+++ Given data +++

-- ==== Sys2Proof/Machine/Dispatch.lean ====
section
/-! DEFINITION. One arm per command (spec R76). A command runs only when the port is not frozen, but for
CLR (R85); that check is the port's (`Machine/Port.lean`). -/

namespace Sys2Proof.Machine

def exec (i : Instr) (s : State) : Host.Outcome State Fault Refusal :=
  match i with
  | .nop => Sys2Proof.Machine.execNop s
  | .clr => Sys2Proof.Machine.execClr s
  | .keyclr => Sys2Proof.Machine.execKeyclr s
  | .hmac => Sys2Proof.Machine.execHmac s
  | .trunc => Sys2Proof.Machine.execTrunc s
  | .modr => Sys2Proof.Machine.execModr s
  | .fmt => Sys2Proof.Machine.execFmt s
  | .hotp => Sys2Proof.Machine.execHotp s

end Sys2Proof.Machine
end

+++

Show a copy of each line from the records above in which the string "lean" occurs.

-- ==== Sys2Proof/Machine/Dispatch.lean ====
CLR (R85); that check is the port's (`Machine/Port.lean`). -/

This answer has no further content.